▶ [WHAT YOU ARE ASKED TO DO] Lines from the one containing "pre-emption (12_partitions_scheduling.md) -/" through the final line of the entries below: reproduce them exactly, all of them and only them.

▶ [INPUT DATA]
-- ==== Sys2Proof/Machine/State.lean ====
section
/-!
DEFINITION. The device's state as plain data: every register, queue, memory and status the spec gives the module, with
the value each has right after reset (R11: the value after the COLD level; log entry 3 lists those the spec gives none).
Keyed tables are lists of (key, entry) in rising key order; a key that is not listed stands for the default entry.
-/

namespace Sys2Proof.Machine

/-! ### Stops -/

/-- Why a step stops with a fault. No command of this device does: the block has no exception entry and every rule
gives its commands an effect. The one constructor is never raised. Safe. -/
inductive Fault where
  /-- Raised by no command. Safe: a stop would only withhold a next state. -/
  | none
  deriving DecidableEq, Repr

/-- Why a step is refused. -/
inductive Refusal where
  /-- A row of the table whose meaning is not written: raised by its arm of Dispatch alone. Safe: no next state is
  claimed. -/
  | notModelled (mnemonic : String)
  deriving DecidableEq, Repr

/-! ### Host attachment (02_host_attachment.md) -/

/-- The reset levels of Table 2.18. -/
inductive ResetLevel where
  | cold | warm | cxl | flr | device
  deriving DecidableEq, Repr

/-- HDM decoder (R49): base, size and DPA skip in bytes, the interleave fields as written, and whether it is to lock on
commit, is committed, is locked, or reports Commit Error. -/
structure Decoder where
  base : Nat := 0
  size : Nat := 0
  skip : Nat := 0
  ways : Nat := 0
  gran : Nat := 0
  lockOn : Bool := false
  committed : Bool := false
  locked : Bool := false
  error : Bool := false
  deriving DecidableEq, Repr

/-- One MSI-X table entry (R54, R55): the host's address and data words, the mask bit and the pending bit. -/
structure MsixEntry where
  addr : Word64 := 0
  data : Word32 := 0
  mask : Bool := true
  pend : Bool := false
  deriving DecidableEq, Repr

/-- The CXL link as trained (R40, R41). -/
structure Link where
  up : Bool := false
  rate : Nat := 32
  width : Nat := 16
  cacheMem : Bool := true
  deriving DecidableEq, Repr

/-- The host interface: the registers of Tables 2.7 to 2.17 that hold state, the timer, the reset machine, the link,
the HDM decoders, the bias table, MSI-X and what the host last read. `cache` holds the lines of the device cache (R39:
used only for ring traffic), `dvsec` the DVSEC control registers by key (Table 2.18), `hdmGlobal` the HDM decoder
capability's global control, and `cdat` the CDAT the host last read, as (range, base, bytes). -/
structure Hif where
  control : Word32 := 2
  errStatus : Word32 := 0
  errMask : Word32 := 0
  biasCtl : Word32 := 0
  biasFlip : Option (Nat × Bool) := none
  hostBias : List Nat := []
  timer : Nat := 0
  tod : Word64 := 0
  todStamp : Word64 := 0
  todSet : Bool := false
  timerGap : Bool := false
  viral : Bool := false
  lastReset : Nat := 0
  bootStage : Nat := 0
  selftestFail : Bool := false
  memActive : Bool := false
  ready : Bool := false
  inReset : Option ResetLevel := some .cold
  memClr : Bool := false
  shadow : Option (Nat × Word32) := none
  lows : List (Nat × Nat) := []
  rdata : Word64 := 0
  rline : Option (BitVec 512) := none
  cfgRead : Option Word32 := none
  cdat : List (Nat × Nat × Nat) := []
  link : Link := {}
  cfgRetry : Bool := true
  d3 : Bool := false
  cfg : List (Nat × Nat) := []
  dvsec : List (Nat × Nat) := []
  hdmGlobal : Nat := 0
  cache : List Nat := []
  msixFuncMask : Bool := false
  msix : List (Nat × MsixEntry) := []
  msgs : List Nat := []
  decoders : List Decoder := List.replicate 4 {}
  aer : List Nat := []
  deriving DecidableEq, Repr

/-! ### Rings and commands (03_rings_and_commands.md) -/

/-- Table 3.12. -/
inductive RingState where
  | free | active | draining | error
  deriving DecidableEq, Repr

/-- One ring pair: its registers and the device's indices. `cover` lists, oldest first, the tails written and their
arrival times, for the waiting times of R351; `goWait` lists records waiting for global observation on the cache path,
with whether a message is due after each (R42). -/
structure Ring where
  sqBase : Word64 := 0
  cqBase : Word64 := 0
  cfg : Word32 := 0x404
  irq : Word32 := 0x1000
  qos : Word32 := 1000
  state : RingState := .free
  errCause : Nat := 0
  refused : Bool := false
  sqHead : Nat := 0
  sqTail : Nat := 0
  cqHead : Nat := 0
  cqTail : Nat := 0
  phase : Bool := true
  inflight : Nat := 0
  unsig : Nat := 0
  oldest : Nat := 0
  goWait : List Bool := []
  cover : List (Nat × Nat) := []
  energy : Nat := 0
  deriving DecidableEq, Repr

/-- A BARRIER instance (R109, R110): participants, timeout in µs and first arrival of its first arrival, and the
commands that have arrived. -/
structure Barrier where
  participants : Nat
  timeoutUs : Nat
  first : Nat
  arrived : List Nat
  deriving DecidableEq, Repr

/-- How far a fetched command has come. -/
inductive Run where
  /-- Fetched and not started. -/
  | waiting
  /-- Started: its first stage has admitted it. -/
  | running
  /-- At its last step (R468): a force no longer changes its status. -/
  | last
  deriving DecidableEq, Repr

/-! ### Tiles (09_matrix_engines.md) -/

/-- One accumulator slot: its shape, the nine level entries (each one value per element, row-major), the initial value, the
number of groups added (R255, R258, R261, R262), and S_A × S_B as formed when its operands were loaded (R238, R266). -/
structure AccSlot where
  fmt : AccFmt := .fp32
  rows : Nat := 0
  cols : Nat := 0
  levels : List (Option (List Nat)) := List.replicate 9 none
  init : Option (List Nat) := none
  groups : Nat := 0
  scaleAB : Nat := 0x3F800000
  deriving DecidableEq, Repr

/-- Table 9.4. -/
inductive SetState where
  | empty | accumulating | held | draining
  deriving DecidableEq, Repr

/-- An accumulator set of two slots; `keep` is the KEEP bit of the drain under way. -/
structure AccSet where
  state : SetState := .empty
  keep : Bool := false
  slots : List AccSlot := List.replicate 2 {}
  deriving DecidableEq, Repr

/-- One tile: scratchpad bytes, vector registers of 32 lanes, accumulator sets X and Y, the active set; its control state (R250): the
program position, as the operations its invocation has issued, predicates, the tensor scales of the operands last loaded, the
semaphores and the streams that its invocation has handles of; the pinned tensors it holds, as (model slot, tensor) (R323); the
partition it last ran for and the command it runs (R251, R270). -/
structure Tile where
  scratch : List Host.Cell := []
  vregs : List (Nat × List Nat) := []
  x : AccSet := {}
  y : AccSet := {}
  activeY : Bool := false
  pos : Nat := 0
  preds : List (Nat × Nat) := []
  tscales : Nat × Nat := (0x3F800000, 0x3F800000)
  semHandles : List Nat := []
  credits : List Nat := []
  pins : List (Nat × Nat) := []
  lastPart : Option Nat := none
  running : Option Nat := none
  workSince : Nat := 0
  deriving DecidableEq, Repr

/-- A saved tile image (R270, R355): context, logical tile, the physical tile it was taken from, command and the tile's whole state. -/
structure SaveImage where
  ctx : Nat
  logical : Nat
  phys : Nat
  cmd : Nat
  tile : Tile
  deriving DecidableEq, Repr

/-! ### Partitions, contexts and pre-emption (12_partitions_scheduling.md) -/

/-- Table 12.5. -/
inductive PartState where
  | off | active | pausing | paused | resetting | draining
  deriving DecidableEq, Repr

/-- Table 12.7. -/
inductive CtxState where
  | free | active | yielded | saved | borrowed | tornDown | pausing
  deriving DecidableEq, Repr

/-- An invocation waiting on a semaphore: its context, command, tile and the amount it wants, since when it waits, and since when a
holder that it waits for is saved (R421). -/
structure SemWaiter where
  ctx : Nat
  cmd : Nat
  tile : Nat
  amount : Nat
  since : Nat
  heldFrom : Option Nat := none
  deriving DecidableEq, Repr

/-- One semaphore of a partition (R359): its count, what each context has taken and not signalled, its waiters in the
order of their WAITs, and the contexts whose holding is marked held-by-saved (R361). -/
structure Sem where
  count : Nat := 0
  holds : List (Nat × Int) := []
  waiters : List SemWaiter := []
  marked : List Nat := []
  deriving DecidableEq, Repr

▶ [ANSWER BOX]
/-! ### Partitions, contexts and pre-emption (12_partitions_scheduling.md) -/

/-- Table 12.5. -/
inductive PartState where
  | off | active | pausing | paused | resetting | draining
  deriving DecidableEq, Repr

/-- Table 12.7. -/
inductive CtxState where
  | free | active | yielded | saved | borrowed | tornDown | pausing
  deriving DecidableEq, Repr

/-- An invocation waiting on a semaphore: its context, command, tile and the amount it wants, since when it waits, and since when a
holder that it waits for is saved (R421). -/
structure SemWaiter where
  ctx : Nat
  cmd : Nat
  tile : Nat
  amount : Nat
  since : Nat
  heldFrom : Option Nat := none
  deriving DecidableEq, Repr

/-- One semaphore of a partition (R359): its count, what each context has taken and not signalled, its waiters in the
order of their WAITs, and the contexts whose holding is marked held-by-saved (R361). -/
structure Sem where
  count : Nat := 0
  holds : List (Nat × Int) := []
  waiters : List SemWaiter := []
  marked : List Nat := []
  deriving DecidableEq, Repr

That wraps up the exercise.